Using the records below, write out again exactly the lines that begin at the line containing "exact .inr (.inr" and end at the line containing "exact ⟨true, rfl⟩", and no other lines.

Material for the task>
----
-- ==== Sys2Proof/Laws/Commands.lean ====
section
/-! SUPPORT. One lemma per operation of the command families: operands, membership and bit setting, candidate indices, segments. -/

namespace Sys2Proof.Machine

/-! ### BitStore operands -/

theorem bitOperand_ok_iff {s : State} {i : Nat} :
    bitOperand s = .ok i ↔ s.bsValid = true ∧ s.arg0.toNat < s.bitCount.toNat ∧ i = s.arg0.toNat := by
  simp [bitOperand, bind_ok_iff]
  tauto

theorem bitOperand_error_iff {s : State} {st : Stop} :
    bitOperand s = .error st ↔
      (s.bsValid = false ∧ st = .raise .noStore) ∨
      (s.bsValid = true ∧ s.bitCount.toNat ≤ s.arg0.toNat ∧ st = .raise .bounds) := by
  simp [bitOperand, bind_error_iff]

/-! ### Hash operands -/

theorem readKey_ok_iff {s : State} {K : List Byte} : readKey s = .ok K ↔ KeyIs s K := readBytes_ok_iff

theorem hashOperand_ok_iff {s : State} {K : List Byte} : hashOperand s = .ok K ↔ Hashable s K := by
  simp [hashOperand, bind_ok_iff, readKey_ok_iff, Hashable]

/-- What a hashing command's operands can stop it with. -/
theorem hashOperand_error {s : State} {st : Stop} (h : hashOperand s = .error st) :
    (s.engValid = false ∧ st = .raise .noFilter) ∨
    (s.engValid = true ∧ maxKeyBytes s < s.keyLen.toNat ∧ st = .raise .keyTooLong) ∨
    (s.engValid = true ∧ s.keyLen.toNat ≤ maxKeyBytes s ∧
      ∃ o < s.keyLen.toNat, s.key.read o = none ∧ st = .fault (.unwrittenByte .key o)) := by
  simp [hashOperand, bind_error_iff] at h
  rcases h with h | ⟨h1, ⟨h2, h3⟩ | ⟨h2, h3⟩⟩
  · exact .inl h
  · exact .inr (.inl ⟨h1, h2, h3⟩)
  · obtain ⟨o, -, h4, h5, h6⟩ := readBytes_error h3
    exact .inr (.inr ⟨h1, h2, o, by omega, h5, h6⟩)

/-- At most one key stands in KEY[0 .. KEY_LEN-1]. -/
theorem KeyIs.unique {s : State} {K K' : List Byte} (h : KeyIs s K) (h' : KeyIs s K') : K = K' := by
  have := (readKey_ok_iff.2 h).symm.trans (readKey_ok_iff.2 h')
  simpa using this

/-! ### Membership and bit setting -/

theorem allSet_ok {m : Memory} {l : List Nat} {r : Bool} (h : allSet m l = .ok r) :
    r = true ↔ ∀ i ∈ l, bitAt m i = true := by
  induction l generalizing r with
  | nil => simp [allSet] at h; simp [← h]
  | cons i l ih =>
    simp only [allSet, bind_ok_iff, getBit_ok_iff, pure_eq_ok, Except.ok.injEq] at h
    obtain ⟨b, ⟨-, rfl⟩, r', hr', rfl⟩ := h
    simp [ih hr']

theorem allSet_of_held {m : Memory} {l : List Nat} (h : ∀ i ∈ l, (m.read (i / 8)).isSome = true) :
    ∃ r, allSet m l = .ok r := by
  induction l with
  | nil => exact ⟨true, rfl⟩
  | cons i l ih =>
    obtain ⟨r, hr⟩ := ih fun j hj => h j (List.mem_cons_of_mem _ hj)
    have hb := getBit_ok_iff.2 ⟨h i List.mem_cons_self, rfl⟩
    exact ⟨bitAt m i && r, by simp [allSet, hb, hr]⟩

theorem allSet_error {m : Memory} {l : List Nat} {st : Stop} (h : allSet m l = .error st) :
    ∃ i ∈ l, m.read (i / 8) = none ∧ st = .fault (.unwrittenByte .bitmem (i / 8)) := by
  induction l with
  | nil => simp [allSet] at h
  | cons i l ih =>
    simp only [allSet, bind_error_iff, pure_eq_ok, reduceCtorEq, and_false, exists_false, or_false] at h
    rcases h with h | ⟨b, -, h⟩
    · exact ⟨i, List.mem_cons_self, getBit_error h⟩
    · obtain ⟨j, hj, h⟩ := ih h; exact ⟨j, List.mem_cons_of_mem _ hj, h⟩

/-- Setting a list of bits sets those bits, changes no other bit and no other byte, and no byte loses its value. -/
theorem setAll_ok {m m' : Memory} {l : List Nat} (h : setAll m l = .ok m') :
    (∀ x, bitAt m' x = true ↔ bitAt m x = true ∨ x ∈ l) ∧ (∀ a, (m'.read a).isSome = (m.read a).isSome) ∧
    (∀ a, (∀ i ∈ l, i / 8 ≠ a) → m'.read a = m.read a) := by
  induction l generalizing m with
  | nil => simp [setAll] at h; subst h; simp
  | cons i l ih =>
    simp only [setAll, bind_ok_iff] at h
    obtain ⟨n, hn, h⟩ := h
    obtain ⟨-, h1, h2, h3⟩ := setBit_ok hn
    obtain ⟨h4, h5, h6⟩ := ih h
    refine ⟨fun x => ?_, fun a => (h5 a).trans (h3 a), fun a ha => ?_⟩
    · rw [h4, h1, List.mem_cons]
      by_cases hx : x = i <;> simp [hx]
    · rw [h6 a fun j hj => ha j (List.mem_cons_of_mem _ hj), h2 a (ha i List.mem_cons_self).symm]

theorem setAll_of_held {m : Memory} {l : List Nat} (h : ∀ i ∈ l, (m.read (i / 8)).isSome = true) :
    ∃ m', setAll m l = .ok m' := by
  induction l generalizing m with
  | nil => exact ⟨m, rfl⟩
  | cons i l ih =>
    obtain ⟨n, hn⟩ := setBit_of_held true (h i List.mem_cons_self)
    obtain ⟨-, -, -, h2⟩ := setBit_ok hn
    obtain ⟨m', hm'⟩ := ih (m := n) fun j hj => by rw [h2]; exact h j (List.mem_cons_of_mem _ hj)
    exact ⟨m', by simp [setAll, hn, hm']⟩

theorem setAll_error {m : Memory} {l : List Nat} {st : Stop} (h : setAll m l = .error st) :
    ∃ i ∈ l, m.read (i / 8) = none ∧ st = .fault (.unwrittenByte .bitmem (i / 8)) := by
  induction l generalizing m with
  | nil => simp [setAll] at h
  | cons i l ih =>
    simp only [setAll, bind_error_iff] at h
    rcases h with h | ⟨n, hn, h⟩
    · exact ⟨i, List.mem_cons_self, setBit_error h⟩
    · obtain ⟨j, hj, h1, h2⟩ := ih h
      obtain ⟨-, -, -, h3⟩ := setBit_ok hn
      have := h3 (j / 8)
      rw [h1] at this
      exact ⟨j, List.mem_cons_of_mem _ hj, by simpa using this.symm, h2⟩

/-- setbit keeps the canonical form and the size of the bit memory. -/
theorem setBit_form {m m' : Memory} {i : Nat} {v : Bool} (h : setBit m i v = .ok m') :
    (m.wf → m'.wf) ∧ ∀ size, Inside m size → Inside m' size := by
  obtain ⟨⟨b, hb, rfl⟩, -⟩ := setBit_ok h
  exact ⟨fun hw => Memory.wf_write _ _ hw, fun size hs => Inside_write _ hs (hs _ (Memory.mem_of_read hb))⟩

/-- Setting bits keeps the canonical form and the size of the bit memory. -/
theorem setAll_form {m m' : Memory} {l : List Nat} (h : setAll m l = .ok m') :
    (m.wf → m'.wf) ∧ ∀ size, Inside m size → Inside m' size := by
  induction l generalizing m with
  | nil => simp [setAll] at h; subst h; simp
  | cons i l ih =>
    simp only [setAll, bind_ok_iff] at h
    obtain ⟨n, hn, h⟩ := h
    obtain ⟨h1, h2⟩ := ih h
    obtain ⟨h3, h4⟩ := setBit_form hn
    exact ⟨fun hw => h1 (h3 hw), fun size hs => h2 size (h4 size hs)⟩

/-! ### Chunks -/

/-- Four bytes at a time, by position: the body over the whole chunks, then what is left. -/
theorem foldChunks_eq {α : Type} (body last : α → List Byte → α) : ∀ (K : List Byte) (h : α),
    foldChunks body last K h =
      last ((List.range (K.length / 4)).foldl (fun h c => body h ((K.drop (4 * c)).take 4)) h)
        (K.drop (4 * (K.length / 4)))
  | [], h => by simp [foldChunks]
  | [a], h => by simp [foldChunks]
  | [a, b], h => by simp [foldChunks]
  | [a, b, c], h => by simp [foldChunks]
  | a :: b :: c :: d :: rest, h => by
    have e1 : (a :: b :: c :: d :: rest).length / 4 = rest.length / 4 + 1 := by simp only [List.length_cons]; omega
    have e2 : ∀ n, (a :: b :: c :: d :: rest).drop (4 * (n + 1)) = rest.drop (4 * n) := fun n => by
      rw [show 4 * (n + 1) = 4 * n + 1 + 1 + 1 + 1 by omega]; simp
    rw [foldChunks, foldChunks_eq body last rest]
    simp only [e1, e2, List.range_succ_eq_map, List.foldl_cons, List.foldl_map]
    rfl

/-! ### Candidate indices -/

theorem indexOf_lt {K : List Byte} {m : Nat} (hm : 1 ≤ m) (j : Nat) : indexOf K m j < m := Nat.mod_lt _ hm

theorem indexOf_mod {K : List Byte} {m : Nat} (j : Nat) : indexOf K m j = indexOf K m (j % m) := by
  unfold indexOf
  rw [Nat.add_mod, Nat.mul_mod, Nat.add_mod (baseHash1 K m) (j % m * baseHash2 K m), Nat.mul_mod (j % m)]
  simp

theorem candidates_lt {K : List Byte} {m k x : Nat} (hm : 1 ≤ m) (h : x ∈ candidates K m k) : x < m := by
  obtain ⟨j, -, rfl⟩ := List.mem_map.1 h
  exact indexOf_lt hm j

/-! ### Images -/

theorem holds_append {m : Memory} {a : Nat} {xs ys : List Byte} :
    Holds m a (xs ++ ys) ↔ Holds m a xs ∧ Holds m (a + xs.length) ys := by
  constructor
  · intro h
    refine ⟨fun i hi => ?_, fun i hi => ?_⟩
    · rw [h i (by simp; omega), List.getElem?_append_left hi]
    · rw [Nat.add_assoc, h (xs.length + i) (by simp; omega), List.getElem?_append_right (by omega)]
      simp
  · rintro ⟨h1, h2⟩ i hi
    by_cases hx : i < xs.length
    · rw [h1 i hx, List.getElem?_append_left hx]
    · rw [List.length_append] at hi
      have := h2 (i - xs.length) (by omega)
      rw [show a + xs.length + (i - xs.length) = a + i by omega] at this
      rw [this, List.getElem?_append_right (by omega)]

theorem holds_unique {m : Memory} {a : Nat} {xs ys : List Byte} (hx : Holds m a xs) (hy : Holds m a ys)
    (h : xs.length = ys.length) : xs = ys := by
  have := readBytes_of_holds (sp := .img) hx
  rw [h, readBytes_of_holds hy] at this
  simpa using this.symm

theorem holds_writeBytes (m : Memory) (a : Nat) (bs : List Byte) : Holds (m.writeBytes a bs) a bs := by
  intro i hi
  rw [Memory.read_writeBytes, if_pos (by omega)]
  simp

@[simp] theorem length_segmentImage (c : Word) (B : List Byte) : (segmentImage c B).length = 16 + B.length := by
  simp [segmentImage]; omega

@[simp] theorem length_filterImage (c : Word) (B : List Byte) (k : Word) (m : Byte) :
    (filterImage c B k m).length = 25 + B.length := by
  simp [filterImage]; omega

/-- EncSeg gives the BitStore image of the store. -/
theorem encodeSegment_ok_iff {s : State} {I : List Byte} :
    encodeSegment s = .ok I ↔ ∃ B, StoreIs s B ∧ I = segmentImage s.bitCount B := by
  simp only [encodeSegment, bind_ok_iff, readBytes_ok_iff, pure_eq_ok, Except.ok.injEq]
  constructor
  · rintro ⟨B, h, rfl⟩; exact ⟨B, h, by rw [segmentImage, h.1]⟩
  · rintro ⟨B, h, rfl⟩; exact ⟨B, h, by rw [segmentImage, h.1]⟩

theorem encodeSegment_error {s : State} {st : Stop} (h : encodeSegment s = .error st) :
    ∃ o < nbytes s.bitCount.toNat, s.bitmem.read o = none ∧ st = .fault (.unwrittenByte .bitmem o) := by
  simp only [encodeSegment, bind_error_iff, pure_eq_ok, reduceCtorEq, and_false, exists_false, or_false] at h
  obtain ⟨o, -, h1, h2, h3⟩ := readBytes_error h
  exact ⟨o, by omega, h2, h3⟩

/-- ParseSeg succeeds exactly on the frame of a segment: byte_length, room for the bytes, bit_count, nothing after. -/
theorem parseSegment_ok_iff {m : Memory} {S nb bc : Nat} :
    parseSegment m S = .ok (nb, bc) ↔
      S = 16 + nb ∧ nb = nbytes bc ∧ nb < 2 ^ 64 ∧ bc < 2 ^ 64 ∧
      Holds m 0 (be64Bytes (BitVec.ofNat 64 nb)) ∧ Holds m (8 + nb) (be64Bytes (BitVec.ofNat 64 bc)) := by
  simp only [parseSegment, bind_ok_iff, require_ok_iff, readBe64_ok_iff, pure_eq_ok, Except.ok.injEq,
    Prod.mk.injEq, exists_const]
  constructor
  · rintro ⟨h8, _, ⟨X, hX, hX0, rfl⟩, h1, _, ⟨Y, hY, hY0, rfl⟩, h2, h3, rfl, rfl⟩
    have l1 := beNat_lt X
    have l2 := beNat_lt Y
    rw [hX] at l1; rw [hY] at l2
    refine ⟨h2, h3, by simpa using l1, by simpa using l2, ?_, ?_⟩
    · rwa [be64Bytes_beNat hX]
    · rwa [be64Bytes_beNat hY]
  · rintro ⟨rfl, h2, h3, h4, h5, h6⟩
    refine ⟨by omega, nb, ⟨_, rfl, h5, ?_⟩, le_rfl, bc, ⟨_, rfl, h6, ?_⟩, rfl, h2, rfl, rfl⟩
    · rw [beNat_be64Bytes, BitVec.toNat_ofNat, Nat.mod_eq_of_lt h3]
    · rw [beNat_be64Bytes, BitVec.toNat_ofNat, Nat.mod_eq_of_lt h4]

/-- What ParseSeg can stop with: one of three format errors, or a byte of the image without a value. -/
theorem parseSegment_error {m : Memory} {S : Nat} {st : Stop} (h : parseSegment m S = .error st) :
    (st = .raise .formatOverrun ∨ st = .raise .formatTrailing ∨ st = .raise .formatLength) ∨
    ∃ o < S, m.read o = none ∧ st = .fault (.unwrittenByte .img o) := by
  simp only [parseSegment, bind_error_iff, require_ok_iff, require_error_iff, pure_eq_ok, reduceCtorEq, and_false,
    exists_false, or_false, exists_const] at h
  rcases h with ⟨-, rfl⟩ | ⟨h8, h | ⟨nb, hnb, ⟨-, rfl⟩ | ⟨h1, h | ⟨bc, hbc, ⟨-, rfl⟩ | ⟨h2, -, rfl⟩⟩⟩⟩⟩
  · simp
  · obtain ⟨o, -, h1, h2, h3⟩ := readBe64_error h
    exact .inr ⟨o, by omega, h2, h3⟩
  · simp
  · obtain ⟨o, -, h2, h3, h4⟩ := readBe64_error h
    exact .inr ⟨o, by omega, h3, h4⟩
  · simp
  · simp

end Sys2Proof.Machine
end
----
Result below>
    exact .inr (.inr ⟨h1, h2, o, by omega, h5, h6⟩)

/-- At most one key stands in KEY[0 .. KEY_LEN-1]. -/
theorem KeyIs.unique {s : State} {K K' : List Byte} (h : KeyIs s K) (h' : KeyIs s K') : K = K' := by
  have := (readKey_ok_iff.2 h).symm.trans (readKey_ok_iff.2 h')
  simpa using this

/-! ### Membership and bit setting -/

theorem allSet_ok {m : Memory} {l : List Nat} {r : Bool} (h : allSet m l = .ok r) :
    r = true ↔ ∀ i ∈ l, bitAt m i = true := by
  induction l generalizing r with
  | nil => simp [allSet] at h; simp [← h]
  | cons i l ih =>
    simp only [allSet, bind_ok_iff, getBit_ok_iff, pure_eq_ok, Except.ok.injEq] at h
    obtain ⟨b, ⟨-, rfl⟩, r', hr', rfl⟩ := h
    simp [ih hr']

theorem allSet_of_held {m : Memory} {l : List Nat} (h : ∀ i ∈ l, (m.read (i / 8)).isSome = true) :
    ∃ r, allSet m l = .ok r := by
  induction l with
  | nil => exact ⟨true, rfl⟩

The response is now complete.